Using the DG limiter on composition in an iterative Advection scheme halts nonlinear convergence

[anne-glerum]

As can be seen in the screen output of the two tests in #5531, switching on the DG limiter when using an iterative Advection scheme halts the nonlinear solver convergence. The relative residual of the advection does not improve after the ~second nonlinear iteration and therefore stalls the total residual. Note that this only occurs when the global limits actually limit values of the field; if the limits are set wider/higher than the actual values of the fields, convergence is the same as when no limit is set. Also, the limiting works as intended: it keeps values between the specified global min and max, avoiding under/overshoots.

I've seen this behaviour in several setups while working on #4370. I have not tested the limiter with DG temperature. The current_residual that is returned by solve_advection() reduces much less with nonlinear iterations with the limiter on than with the limiter off. The initial residual at time zero (t0) is the same with and without the limiter, as expected.

The limiter is applied to the solution after each advection solve. I wonder whether at t0 it actually needs to be applied during the first nonlinear iteration. The reaction terms and rates are zero at t0 and in the first nonlinear iteration, velocity is also zero. (Switching it off doesn't fix the issue though).

[gassmoeller]

I looked a bit into this, but dont have a satisfactory solution yet. I think I have narrowed down the issue though.
Here is the current sequence of operations:

0. Before solving the advection equations we compute the current residual using the current_linearization_point (which for nonlinear_iterations > 0 already contains the limited solution)
1. We solve the advection equation, this obviously satisfies the equation and significantly reduces the nonlinear residual (but we dont compute it on this solution).
2. Then we apply the limiter. This modifies the solution (removing overshoots), but now the solution no longer satisfies the equation and the residual stalls. This solution is what we copy into the current_linearization_point for the next iteration.
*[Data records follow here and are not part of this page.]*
-- ==== Sys2Proof/Laws/Access.lean ====
section
/-! SUPPORT. What the checks of a memory instruction answer: the parts of a load, of a store and of an atomic, one by one. -/
namespace Sys2Proof.Machine

section
variable {s u : State} {e : Env} {va : Word} {n pa cause : Nat} {nc : Bool}

/-! Verdicts. -/

/-- An access of a thread before its commit has come to its bytes: its own site's, or those at which its packet stands. -/
theorem verdict_pass {k : AccKind} {t : TId} {ctx : Nat} (hl : s.loadOk t.p ctx (s.th t).gen pa n k = true) :
    s.verdict t ctx pa n k = (.pass, s) := by
  simp only [State.loadOk, Bool.and_eq_true, beq_iff_eq] at hl
  simp [State.verdict, State.askWay, hl]

/-- Refused by the windows of the target. -/
theorem verdict_fail {k : AccKind} {t : TId} {ctx : Nat} (hw : s.wayOf t.p ctx (.access (s.th t).gen pa) pa = .here)
    (hf : s.windowFor t.p ctx pa n k = false) : s.verdict t ctx pa n k = (.fail, s) := by
  simp [State.verdict, State.askWay, hw, hf]

/-- Discarded by the fabric (R290). -/
theorem verdict_lost {k : AccKind} {t : TId} {ctx : Nat} (hw : s.wayOf t.p ctx (.access (s.th t).gen pa) pa = .lost) :
    s.verdict t ctx pa n k = (.fail, s) := by simp [State.verdict, State.askWay, hw]

/-- On its way. -/
theorem verdict_coming {k : AccKind} {t : TId} {ctx : Nat} (hw : s.wayOf t.p ctx (.access (s.th t).gen pa) pa = .coming) :
    s.verdict t ctx pa n k = (.wait, s) := by simp [State.verdict, State.askWay, hw]

/-! Loads. -/

/-- A part of a load as it is asked for: a copy may serve it where its form takes copies and its page is cacheable DRAM. -/
def partOf (copies inv rc : Bool) (va : Word) (pa n : Nat) (nc : Bool) : Part :=
  let c := copies && !nc && regionOf (paSite pa) (paLocal pa) == some .dram
  ⟨va, pa, n, c, c && inv, c && rc, none, false⟩

/-- A part of a load passes: it needs no answer from its target, or has come to its bytes and the windows pass it. -/
def passes (s : State) (e : Env) (x : Part) : Bool :=
  s.near e.tid e.t.ctx x || s.loadOk e.tid.p e.t.ctx (s.th e.tid).gen x.pa x.n .read

theorem verdict_passes {x : Part} (h : passes s e x = true) :
    (if s.near e.tid e.t.ctx x then (.pass, s) else s.verdict e.tid e.t.ctx x.pa x.n .read) = (Verd.pass, s) := by
  unfold passes at h
  split
  · rfl
  · next hn => exact verdict_pass (by simpa [hn] using h)

variable {copies inv rc : Bool} {t : List (Word × Nat)}

theorem loadParts_unaligned (h : va.toNat % n ≠ 0) : s.loadParts e copies inv rc ((va, n) :: t) = (.trap 7 va, s) := by
  unfold State.loadParts; rw [if_pos h]

theorem loadParts_trap (h : va.toNat % n = 0) (hp : s.place e va n .read = (.trap cause, u)) :
    s.loadParts e copies inv rc ((va, n) :: t) = (.trap cause va, u) := by
  unfold State.loadParts; rw [if_neg (by simpa using h), hp]

theorem loadParts_dead (h : va.toNat % n = 0) (hp : s.place e va n .read = (.dead, u)) :
    s.loadParts e copies inv rc ((va, n) :: t) = (.dead, u) := by
  unfold State.loadParts; rw [if_neg (by simpa using h), hp]

/-- A part that its target's windows refuse. -/
theorem loadParts_refused (h : va.toNat % n = 0) (hp : s.place e va n .read = (.ok pa nc, u))
    (hn : u.near e.tid e.t.ctx (partOf copies inv rc va pa n nc) = false)
    (hw : u.wayOf e.tid.p e.t.ctx (.access (u.th e.tid).gen pa) pa = .here)
    (hf : u.windowFor e.tid.p e.t.ctx pa n .read = false) :
    s.loadParts e copies inv rc ((va, n) :: t) = (.trap 11 va, u) := by
  unfold State.loadParts; rw [if_neg (by simpa using h), hp]
  simp only [partOf] at hn
  simp [verdict_fail hw hf, hn]

/-- A part that passes leaves what the parts after it answer. -/
theorem loadParts_cons {v : State} {ps : List Part} (h : va.toNat % n = 0) (hp : s.place e va n .read = (.ok pa nc, u))
    (hl : passes u e (partOf copies inv rc va pa n nc) = true) (ht : u.loadParts e copies inv rc t = (.ok ps, v)) :
    s.loadParts e copies inv rc ((va, n) :: t) = (.ok (partOf copies inv rc va pa n nc :: ps), v) := by
  have hv := verdict_passes hl
  unfold State.loadParts; rw [if_neg (by simpa using h), hp]
  dsimp only [partOf] at hv ⊢
  erw [hv]; simp only [ht]

theorem loadParts_cons_trap {v : State} {c : Nat} {i : Word} (h : va.toNat % n = 0)
    (hp : s.place e va n .read = (.ok pa nc, u)) (hl : passes u e (partOf copies inv rc va pa n nc) = true)
    (ht : u.loadParts e copies inv rc t = (.trap c i, v)) : s.loadParts e copies inv rc ((va, n) :: t) = (.trap c i, v) := by
  have hv := verdict_passes hl
  unfold State.loadParts; rw [if_neg (by simpa using h), hp]
  dsimp only [partOf] at hv ⊢
  erw [hv]; simp only [ht]

theorem loadParts_one (h : va.toNat % n = 0) (hp : s.place e va n .read = (.ok pa nc, u))
    (hl : passes u e (partOf copies inv rc va pa n nc) = true) :
    s.loadParts e copies inv rc [(va, n)] = (.ok [partOf copies inv rc va pa n nc], u) := loadParts_cons h hp hl rfl

/-! Stores. -/

variable {rel : Option Nat} {b : List Byte} {tb : List (Word × List Byte)}

theorem storeParts_unaligned (h : va.toNat % b.length ≠ 0) : s.storeParts e rel ((va, b) :: tb) = (.trap 7 va, s) := by
  unfold State.storeParts; rw [if_pos h]

theorem storeParts_trap (h : va.toNat % b.length = 0) (hp : s.place e va b.length .write = (.trap cause, u)) :
    s.storeParts e rel ((va, b) :: tb) = (.trap cause va, u) := by
  unfold State.storeParts; rw [if_neg (by simpa using h), hp]

/-- Part of a word of control space. -/
theorem storeParts_control (h : va.toNat % b.length = 0) (hp : s.place e va b.length .write = (.ok pa nc, u))
    (hc : isControl pa = true) (h8 : b.length % 8 ≠ 0) : s.storeParts e rel ((va, b) :: tb) = (.trap 7 va, u) := by
  unfold State.storeParts; rw [if_neg (by simpa using h), hp]; simp [hc, h8]

theorem storeParts_cons {v : State} {es : List Store} (h : va.toNat % b.length = 0)
    (hp : s.place e va b.length .write = (.ok pa nc, u)) (hc : isControl pa = false ∨ b.length % 8 = 0)
    (ht : u.storeParts e rel tb = (.ok es, v)) :
    s.storeParts e rel ((va, b) :: tb) = (.ok (storeOf va pa b .plain rel :: es), v) := by
  have hc' : (isControl pa && b.length % 8 != 0) = false := by rcases hc with h | h <;> simp [h]
  unfold State.storeParts; rw [if_neg (by simpa using h), hp]; simp [hc', ht]

theorem storeParts_one (h : va.toNat % b.length = 0) (hp : s.place e va b.length .write = (.ok pa nc, u))
    (hc : isControl pa = false ∨ b.length % 8 = 0) :
    s.storeParts e rel [(va, b)] = (.ok [storeOf va pa b .plain rel], u) := storeParts_cons h hp hc rfl

/-! Atomics. -/

variable {lc rl : Bool}

theorem rmwPart_unaligned (h : va.toNat % n ≠ 0) : s.rmwPart e va n lc rl = (.trap 7 va, s) := by
  unfold State.rmwPart; rw [if_pos h]

theorem rmwPart_trap (h : va.toNat % n = 0) (hp : s.place e va n .rmw = (.trap cause, u)) :
    s.rmwPart e va n lc rl = (.trap cause va, u) := by
  unfold State.rmwPart; rw [if_neg (by simpa using h), hp]

theorem rmwPart_control (h : va.toNat % n = 0) (hp : s.place e va n .rmw = (.ok pa nc, u)) (hc : isControl pa = true) :
    s.rmwPart e va n lc rl = (.trap 8 va, u) := by
  unfold State.rmwPart; rw [if_neg (by simpa using h), hp]; simp [hc]

theorem rmwPart_refused (h : va.toNat % n = 0) (hp : s.place e va n .rmw = (.ok pa nc, u)) (hc : isControl pa = false)
    (hw : u.wayOf e.tid.p e.t.ctx (.access (u.th e.tid).gen pa) pa = .here)
    (hf : u.windowFor e.tid.p e.t.ctx pa n .rmw = false) : s.rmwPart e va n true rl = (.trap 11 va, u) := by
  unfold State.rmwPart; rw [if_neg (by simpa using h), hp]; simp [hc, verdict_fail hw hf]

theorem rmwPart_ok (h : va.toNat % n = 0) (hp : s.place e va n .rmw = (.ok pa nc, u)) (hc : isControl pa = false)
    (hl : lc = true → u.loadOk e.tid.p e.t.ctx (u.th e.tid).gen pa n .rmw = true) :
    s.rmwPart e va n lc rl = (.ok [⟨va, pa, n, false, false, rl, none, false⟩], u) := by
  unfold State.rmwPart; rw [if_neg (by simpa using h), hp]
  cases lc with
  | false => simp [hc]
  | true => simp [hc, verdict_pass (t := e.tid) (hl rfl)]

end

theorem toBytes_length (n v : Nat) : (toBytes n v).length = n := by
  induction n generalizing v with
  | zero => rfl
  | succ n ih => simp [toBytes, ih]

/-- The bytes of a group of wide registers. -/
theorem groupBytes_length (e : Env) (k n : Nat) : (e.groupBytes k n).length = 32 * (n / 32) := by
  unfold Env.groupBytes
  induction n / 32 with
  | zero => rfl
  | succ m ih =>
    rw [List.range_succ, List.flatMap_append, List.length_append, ih, List.flatMap_singleton]
    show _ + (toBytes 32 _).length = _
    rw [toBytes_length]
    omega

end Sys2Proof.Machine
end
So the issue seems to be that we do not compute the residual after solving a nonlinear iteration with the actual solution (before limiting), but before the next one (with the limited solution). I do not remember the rationale for this in detail, but I think it was related to the fact that this way we automatically compute the initial nonlinear residual in the first nonlinear iteration. Maybe it is time to rethink this approach? This could also allow us to reduce the number of nonlinear iterations by one (currently we always do at least 2 nonlinear iterations if we have to solve at least once, so one iteration too many.

[anne-glerum]

Thanks for looking in to this Rene. In trying to understand what's going on again, I've listed pseudo-code that summarizes when what residual is being computed:

1. solve_iterated_advection_and_stokes()
   initial_composition_residual = 0
   relative_residual = max
   relative_composition_residual = assemble_and_solve_composition(initial_composition_residual, NI == 0 ?
   &initial_composition_residual : nullptr);
   relative_residual = max(relative_temperature_residual, relative_composition_residual)
   relative_residual = max(relative_residual, relative_nonlinear_stokes_residual)
   check relative_residual whether to stop iterating
2. assemble_and_solve_composition()
   current_residual = 0
   if (initial_composition_residual)
   (*initial_composition_residual)[c] = system_rhs.block(introspection.block_indices.compositional_fields[c]).l2_norm();
   current_residual = solve_advection()
   current_residual /= initial_composition_residual
   return current_residual
3. solve_advection()
   distributed_solution = current_linearization_point
   const double initial_residual = system_matrix.residual(temp,
   distributed_solution,
   system_rhs);
   solve()
   apply_limiter_to_dg_solutions()
   return initial_residual

So if I understand this correctly, the initial_composition_residual is calculated as the rhs l2_norm in the first nonlinear iteration (NI==0). This is separate from the current_residual for composition, which is computed in the call to solve_advection() before solving and before applying the limiter. In point 3, could we move the computation of initial_residual (i.e. current_residual) to after the solve(), but before the apply_limiter_to_dg_solutions() call? The initial_composition_residual would not be affected, but the current_residual would be computed based on the solution of the current iteration, not the limited solution of the previous iteration.

[anne-glerum]

Talking to Juliane yesterday, we do the calculation of the residual before solving so that we can use the already assembled matrix and rhs based on the previous solution. We could replace the current_linearization_point in the computation of the current residual before the solve with the unlimited solution. This unlimited solution would have to be available then though; at the moment it is not stored.